7 Artikel 8:55d, tweede lid, van de Awb. Zie https://www.rechtspraak.nl/Onderwerpen/Overheidsorganisatie-beslist-niet-op-tijd/Paginas/extra-dwangsom.aspx.

Beslissing

Beslissing

De rechtbank:

verklaart het beroep gegrond;

vernietigt het met een besluit gelijk te stellen niet tijdig nemen van een besluit;

draagt de minister op om uiterlijk op 9 juni 2025 een besluit op de aanvraag bekend te maken.

bepaalt dat de minister aan eiseres een dwangsom van € 250,- moet betalen voor elke dag waarmee hij de hiervoor genoemde termijn overschrijdt, met een maximum van € 37.500,-;

bepaalt dat de minister het door eiseres betaalde griffierecht van € 194,- vergoedt;

veroordeelt de minister in de proceskosten van eiseres tot een bedrag van € 453,50.

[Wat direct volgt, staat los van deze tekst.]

-- ==== Sys2Proof/Laws/Extract.lean ====
section
/-! SUPPORT. What the checks of a field and `field_decode` can answer, said once: the callers cite these and do not unfold
the checks. -/

namespace Sys2Proof.Machine

/-- A descriptor that passes the structure check has one of three shapes (spec R76). -/
theorem structureFails_eq_false {d : Desc} :
    structureFails d = false ↔
      (descMode d = .float32 ∧ descWcnt d = 2 ∨ descMode d = .fixed ∧ descWcnt d = 1 ∨
        descMode d = .idiv ∧ descWcnt d = 1 ∧ descDiv d ≠ 0) ∧ descOff d % 3 = 0 := by
  unfold structureFails
  cases h : descMode d <;> simp <;> omega

/-- The reserved mode never passes: the last arm of `decodeScalar` is not used (spec R58). -/
theorem structureFails_of_reserved {d : Desc} (h : descMode d = .reserved) : structureFails d = true := by
  simp [structureFails, h]

theorem frameFailure_eq_none {s : State} : frameFailure s = none ↔ s.flen.toNat % 3 = 0 := by
  unfold frameFailure
  split <;> simp_all

theorem frameFailure_eq_some {s : State} {f : Failure} :
    frameFailure s = some f ↔ s.flen.toNat % 3 ≠ 0 ∧ f = ⟨.frameLength, 0, 0⟩ := by
  unfold frameFailure
  split <;> simp_all [eq_comm]

theorem configFailure_eq_none {s : State} {k : Nat} : configFailure s k = none ↔ FieldLegal s k := by
  unfold configFailure FieldLegal rangeFails
  cases structureFails (s.descAt k) <;> simp

theorem configFailure_eq_some {s : State} {k : Nat} {f : Failure} :
    configFailure s k = some f ↔
      structureFails (s.descAt k) = true ∧ f = fieldFailure s .descriptor k ∨
      structureFails (s.descAt k) = false ∧ s.flen.toNat < descEnd (s.descAt k) ∧ f = fieldFailure s .fieldRange k := by
  unfold configFailure rangeFails
  cases structureFails (s.descAt k)
  · by_cases h : s.flen.toNat < descEnd (s.descAt k) <;> simp [h, eq_comm]
  · simp [eq_comm]

/-- The words of a field, in order (spec R74). -/
theorem fieldWords_eq_ok {s : State} {k : Nat} {ws : List Word} :
    fieldWords s k = .ok ws ↔
      descEnd (s.descAt k) ≤ s.params.maxFrameBytes ∧ FieldValid s k ∧
        ws = (List.range (descWcnt (s.descAt k))).map fun j => (fieldGroup s k j).value := by
  unfold fieldWords readGroups descEnd
  by_cases h : descOff (s.descAt k) + 3 * descWcnt (s.descAt k) ≤ s.params.maxFrameBytes
  · by_cases hv : FieldValid s k
    · have : (((List.range (descWcnt (s.descAt k))).map fun j => groupAt s.fb (descOff (s.descAt k) + 3 * j)).all
          Group.ok) = true := by
        simpa [FieldValid, fieldGroup] using hv
      simp [h, hv, this, eq_comm, fieldGroup, Function.comp_def]
    · have : (((List.range (descWcnt (s.descAt k))).map fun j => groupAt s.fb (descOff (s.descAt k) + 3 * j)).all
          Group.ok) = false := by
        rw [← Bool.not_eq_true]
        simpa [FieldValid, fieldGroup] using hv
      simp [h, hv, this]
  · simp [h]

theorem fieldWords_eq_fail {s : State} {k : Nat} {f : Failure} :
    fieldWords s k = .fail f ↔
      descEnd (s.descAt k) ≤ s.params.maxFrameBytes ∧ ¬ FieldValid s k ∧ f = fieldFailure s .checksum k := by
  unfold fieldWords readGroups descEnd
  by_cases h : descOff (s.descAt k) + 3 * descWcnt (s.descAt k) ≤ s.params.maxFrameBytes
  · by_cases hv : FieldValid s k
    · have : (((List.range (descWcnt (s.descAt k))).map fun j => groupAt s.fb (descOff (s.descAt k) + 3 * j)).all
          Group.ok) = true := by
        simpa [FieldValid, fieldGroup] using hv
      simp [h, hv, this]
    · have : (((List.range (descWcnt (s.descAt k))).map fun j => groupAt s.fb (descOff (s.descAt k) + 3 * j)).all
          Group.ok) = false := by
        rw [← Bool.not_eq_true]
        simpa [FieldValid, fieldGroup] using hv
      simp [h, hv, this, eq_comm]
  · simp [h]

theorem fieldWords_eq_fault {s : State} {k : Nat} {f : Fault} :
    fieldWords s k = .fault f ↔ s.params.maxFrameBytes < descEnd (s.descAt k) := by
  unfold fieldWords readGroups descEnd
  cases f
  split
  · next h => split at h <;> simp_all
  · next h =>
    split at h
    · split <;> simp <;> omega
    · simp at h

/-- `field_decode(k)` gives a scalar exactly when every check passes (spec R79). -/
theorem fieldDecode_eq_ok {s : State} {k : Nat} {r : Scalar} :
    fieldDecode s k = .ok r ↔
      FieldLegal s k ∧ descEnd (s.descAt k) ≤ s.params.maxFrameBytes ∧ FieldValid s k ∧
        r = decodeScalar (s.descAt k)
          ((List.range (descWcnt (s.descAt k))).map fun j => (fieldGroup s k j).value) := by
  unfold fieldDecode
  cases hc : configFailure s k with
  | some f =>
    have : ¬ FieldLegal s k := fun h => by simp [configFailure_eq_none.2 h] at hc
    simp [this]
  | none =>
    have hl := configFailure_eq_none.1 hc
    cases hw : fieldWords s k with
    | fault f =>
      have := fieldWords_eq_fault.1 hw
      simp; omega
    | fail f =>
      have := (fieldWords_eq_fail.1 hw).2.1
      simp [this]
    | ok ws =>
      obtain ⟨h1, h2, h3⟩ := fieldWords_eq_ok.1 hw
      simp [hl, h1, h2, h3, eq_comm]

/-- `field_decode(k)` fails in one of three ways (spec R79). -/
theorem fieldDecode_eq_fail {s : State} {k : Nat} {f : Failure} :
    fieldDecode s k = .fail f ↔
      configFailure s k = some f ∨
      FieldLegal s k ∧ descEnd (s.descAt k) ≤ s.params.maxFrameBytes ∧ ¬ FieldValid s k ∧
        f = fieldFailure s .checksum k := by
  unfold fieldDecode
  cases hc : configFailure s k with
  | some g =>
    have : ¬ FieldLegal s k := fun h => by simp [configFailure_eq_none.2 h] at hc
    simp [this]
  | none =>
    have hl := configFailure_eq_none.1 hc
    cases hw : fieldWords s k with
    | fault f =>
      have := fieldWords_eq_fault.1 hw
      simp; omega
    | fail g =>
      obtain ⟨h1, h2, h3⟩ := fieldWords_eq_fail.1 hw
      simp [hl, h1, h2, h3, eq_comm]
    | ok ws =>
      obtain ⟨h1, h2, h3⟩ := fieldWords_eq_ok.1 hw
      simp [h2]

/-- `field_decode(k)` faults only where FLEN reaches past the frame buffer, which no run shows (spec R23, R77). -/
theorem fieldDecode_eq_fault {s : State} {k : Nat} {f : Fault} :
    fieldDecode s k = .fault f ↔ FieldLegal s k ∧ s.params.maxFrameBytes < descEnd (s.descAt k) := by
  unfold fieldDecode
  cases hc : configFailure s k with
  | some g =>
    have : ¬ FieldLegal s k := fun h => by simp [configFailure_eq_none.2 h] at hc
    simp [this]
  | none =>
    have hl := configFailure_eq_none.1 hc
    cases f
    cases hw : fieldWords s k with
    | fault f => cases f; simp [hl, fieldWords_eq_fault.1 hw]
    | fail g =>
      have := (fieldWords_eq_fail.1 hw).1
      simp; omega
    | ok ws =>
      have := (fieldWords_eq_ok.1 hw).1
      simp; omega

/-- Everything EXTRACT can answer, in one place (spec R80). -/
theorem execExtract_cases (k : Byte) (s : State) :
    (∃ f, extractResult k s = .fault f ∧ execExtract k s = .fault f) ∨
    (∃ f, extractResult k s = .fail f ∧ execExtract k s = .next (s.clearSingle.raise f)) ∨
    (∃ r, extractResult k s = .ok r ∧ execExtract k s = .next ((s.setSingle r).finishOk true)) := by
  unfold execExtract
  cases extractResult k s with
  | fault f => exact .inl ⟨f, rfl, rfl⟩
  | fail f => exact .inr (.inl ⟨f, rfl, rfl⟩)
  | ok r => exact .inr (.inr ⟨r, rfl, rfl⟩)

end Sys2Proof.Machine
end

Deze uitspraak is gedaan door mr. R.J.A. Schaaf, rechter, in aanwezigheid van mr. A.W. van Eerden, griffier.

De uitspraak is uitgesproken in het openbaar en bekendgemaakt op:

26 mei 2025

Bent u het niet eens met deze uitspraak?

Als u het niet eens bent met deze uitspraak kunt een brief sturen naar de rechtbank waarin u uitlegt waarom u het er niet mee eens bent. Dit heet een verzetschrift. U moet dit verzetschrift indienen binnen zes weken na de dag waarop deze uitspraak is verzonden. Als u graag een zitting wilt waarbij u persoonlijk uw mening aan de rechter kunt geven, kunt u dit in uw verzetschrift aangeven.